Crutcher, supra, 582 N.E.2d at 452 (Chezem, J., dissenting). Judge Chezem's perspective on the meaning of the term "losses" is far more consistent with traditional concepts of compensation than that of Holman.

Indiana Code § 22-9-1-2(f) specifically directs that this state's Civil Rights Act "shall be construed broadly to effectuate its purpose." Holman does not acknowledge this directive and I believe the analytical errors of the opinion stem directly from that omission. The legislative mandate permits the Commission to require "further affirmative action as will effectuate the purposes of this chapter ... as the Commission may deem necessary to assure justice." I.C. § 22-9-1-6(k)(1). This is expansive language, indicating a plenary grant of discretionary remedial power. Construed *299 broadly, this statute expresses a clear intent to provide the Commission with the discretion to fashion relief calculated to remedy the pernicious effects of unlawful discrimination.
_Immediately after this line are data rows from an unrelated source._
-- ==== Sys2Proof/Machine/Cache.lean ====
section
/-! DEFINITION. The set-associative cache and the backing store behind it (spec/20_memory.md R108 to R119): lookup, hit, miss,
block fetch, response, replacement of way 0, replay, and the coherent image. What `LD` and `SD` do to a resident block
(`Apply(I, blk)`, R110) is a parameter, given by each of the two instructions. -/

namespace Sys2Proof.Machine

/-! ### Address decomposition (R108) -/

/-- `S` (R12). -/
def setCount (cfg : Config) : Nat := cfg.cacheBytes / (cfg.blockBytes * cfg.ways)

/-- `offset(a)`. -/
def offsetOf (cfg : Config) (a : Nat) : Nat := a % cfg.blockBytes

/-- `set(a)`. -/
def setIndexOf (cfg : Config) (a : Nat) : Nat := a / cfg.blockBytes % setCount cfg

/-- `tag(a)`. -/
def tagOf (cfg : Config) (a : Nat) : Nat := a / (cfg.blockBytes * setCount cfg)

/-- `word(a)`. -/
def wordIndexOf (cfg : Config) (a : Nat) : Nat := offsetOf cfg a / 8

/-- `base(a)`. -/
def baseOf (cfg : Config) (a : Nat) : Nat := a - offsetOf cfg a

/-- `base_of(tag, set)`. -/
def baseOfTag (cfg : Config) (tag set : Nat) : Nat := (tag * setCount cfg + set) * cfg.blockBytes

/-- Words in a block, `B / W` (R47). -/
def blockWords (cfg : Config) : Nat := cfg.blockBytes / 8

/-! ### Blocks -/

/-- The ways of the set that `a` falls into. -/
def cacheSetOf (s : State) (a : Nat) : List Block := s.cache.getD (setIndexOf s.cfg a) []

/-- The first valid way of a set with a tag (R109); at most one can match. -/
def findWay (ways : List Block) (tag : Nat) : Option Nat :=
  ways.findIdx? fun b => b.valid && b.tag == tag

/-- The way that holds `a`, if one does. -/
def lookupWay (s : State) (a : Nat) : Option Nat := findWay (cacheSetOf s a) (tagOf s.cfg a)

/-- The block in a way of `a`'s set. -/
def blockAt (s : State) (a way : Nat) : Option Block := (cacheSetOf s a)[way]?

/-- Put a block into a way of `a`'s set. -/
def setBlock (s : State) (a way : Nat) (b : Block) : State :=
  { s with cache := s.cache.set (setIndexOf s.cfg a) ((cacheSetOf s a).set way b) }

/-- `Apply(I, blk)` (R110) without the timestamp, which the shared operations write: the record and the block after
it. -/
abbrev Apply := Config → Record → Block → Record × Block

/-- `Apply` of `LD` (R110). -/
def applyLoad : Apply := fun cfg I b =>
  ({ I with rdVal := b.data.getD (wordIndexOf cfg I.addr.toNat) 0, ready := true }, b)

/-- `Apply` of `SD` (R110). -/
def applyStore : Apply := fun cfg I b =>
  (I, { b with data := b.data.set (wordIndexOf cfg I.addr.toNat) I.rs2Val, dirty := true })

/-! ### Access (R109 to R112) -/

/-- `Hit(I, blk)` (R110). -/
def cacheHit (ap : Apply) (I : Record) (way : Nat) (b : Block) (s : State) : State :=
  let r := ap s.cfg I b
  let s := setBlock s I.addr.toNat way { r.2 with ts := s.tick }
  { s with exMem := some r.1, counters.hits := s.counters.hits + 1 }

/-- `LoadBlock(a, B)` (R112), for the record whose `pc` the fault reports (R501). -/
def loadBlock (a : Nat) (pc : Word) (s : State) : State :=
  if a % s.cfg.blockBytes ≠ 0 ∨ a < s.cfg.codeBytes ∨ s.cfg.memBytes < a + s.cfg.blockBytes then
    raiseFault .dataBounds (.access a pc) s
  else if s.req.isSome then raiseFault .storeBusy (.block a) s
  else
    { s with
      touched := touchRange a s.cfg.blockBytes s.touched
      req := some (a, s.tick + s.cfg.memLatency) }

/-- `Miss(I)` (R111). -/
def cacheMiss (I : Record) (s : State) : State :=
  loadBlock (baseOf s.cfg I.addr.toNat) I.pc
    { s with counters.misses := s.counters.misses + 1, miss := some I.seq }

/-- `Access(I)` (R109), with the alignment check first (R107). -/
def cacheAccess (ap : Apply) (I : Record) (s : State) : State :=
  if I.addr.toNat % 8 ≠ 0 then raiseFault .dataMisaligned (.access I.addr.toNat I.pc) s
  else
    match lookupWay s I.addr.toNat with
    | some way =>
      match blockAt s I.addr.toNat way with
      | some b => cacheHit ap I way b s
      | none => cacheMiss I s
    | none => cacheMiss I s

/-! ### Response (R113 to R116) -/

/-- Writing back way 0 of `a`'s set when it is valid and dirty (R114). -/
def evictVictim (a : Nat) (s : State) : State :=
  match blockAt s a 0 with
  | some v =>
    if v.valid && v.dirty then
      { s with
        counters.writebacks := s.counters.writebacks + 1
        mem := Memory.writeBlock s.mem (baseOfTag s.cfg v.tag (setIndexOf s.cfg a)) v.data }
    else s
  | none => s

/-- The block that a response installs (R114). -/
def arrivedBlock (s : State) (a : Nat) (d : List Word) : Block where
  valid := true
  dirty := false
  tag := tagOf s.cfg a
  data := d
  ts := s.tick

/-- `Replay(blk)` (R115): the record that `miss` names is the one in `EX_MEM` (R223). -/
def replay (ap : Apply) (a : Nat) (b : Block) (s : State) : State :=
  match s.exMem with
  | some I =>
    if s.miss = some I.seq then
      let r := ap s.cfg I b
      { setBlock s a 0 { r.2 with ts := s.tick } with exMem := some r.1 }
    else s
  | none => s

/-- `HandleResponse(a, d)` (R114): evict, install in way 0, replay, clear `miss`. -/
def handleResponse (ap : Apply) (a : Nat) (d : List Word) (s : State) : State :=
  let s := evictVictim a s
  let b := arrivedBlock s a d
  { replay ap a b (setBlock s a 0 b) with miss := none }

/-- `StoreRun()` (R113). -/
def storeRun (ap : Apply) (s : State) : State :=
  match s.req with
  | some (a, t) =>
    if t ≤ s.tick then
      handleResponse ap a (Memory.readBlock s.mem a (blockWords s.cfg)) { s with req := none }
    else s
  | none => s

/-- `CacheRun()`'s answer: the cache is busy (R48, R116). -/
def cacheBusy (s : State) : Bool := s.miss.isSome

/-! ### The coherent image (R119) -/

/-- `Coherent(a)` (R119). -/
def coherent (s : State) (a : Nat) : Word :=
  match lookupWay s a with
  | some way =>
    match blockAt s a way with
    | some b => b.data.getD (wordIndexOf s.cfg a) 0
    | none => Memory.readWord s.mem a
  | none => Memory.readWord s.mem a

end Sys2Proof.Machine
end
My research reveals that the appellate courts in other jurisdictions have come to widely varying conclusions concerning the power of civil rights commissions to make compensatory awards to alleviate the effects of racial humiliation.[2] I believe the better view is that such awards represent a necessary component of the statutory mandate to enforce the remedial policies expressed in civil rights legislation. Here, we should construe I.C. § 22-9-1-6(k)(1) in a manner that gives the Commission the authority to make the expenditure of money the price of unlawful discriminatory conduct. Such construction is consistent with the manifest purpose of the statute — investing the Commission with a meaningful social role in ensuring compliance with civil rights law.

The alternative view, as expressed in Holman, leads to an ineffective Commission, unable to carry out its remedial task. I cannot believe it was the intent of the Legislature to establish a remedial policy, create an agency to enforce that policy, endow that agency with the discretionary mandate to achieve substantive justice, and yet fail to give that agency the most basic of tools to exercise its discretion.

For the foregoing reasons, I would refuse to follow Holman and its progeny and uphold the Commission's award of emotional distress damages and punitive damages.

NOTES

[1] I am aware of the rule of statutory construction which provides that the legislature's failure to change a statute after a line of decisions of a court "of last resort" giving the statute a certain construction amounts to acquiescence by the legislature in that judicial construction. Miller v. Mayberry (1987) Ind., 506 N.E.2d 7. Our supreme court has not addressed the issue here today. Therefore it remains a proper subject for reconsideration. Id.

[2] For a review of relevant case law and an especially thoughtful analysis, see State Human Rights Comm'n v. Pearlman Realty Agency (1977), 161 W. Va. 1, 239 S.E.2d 145.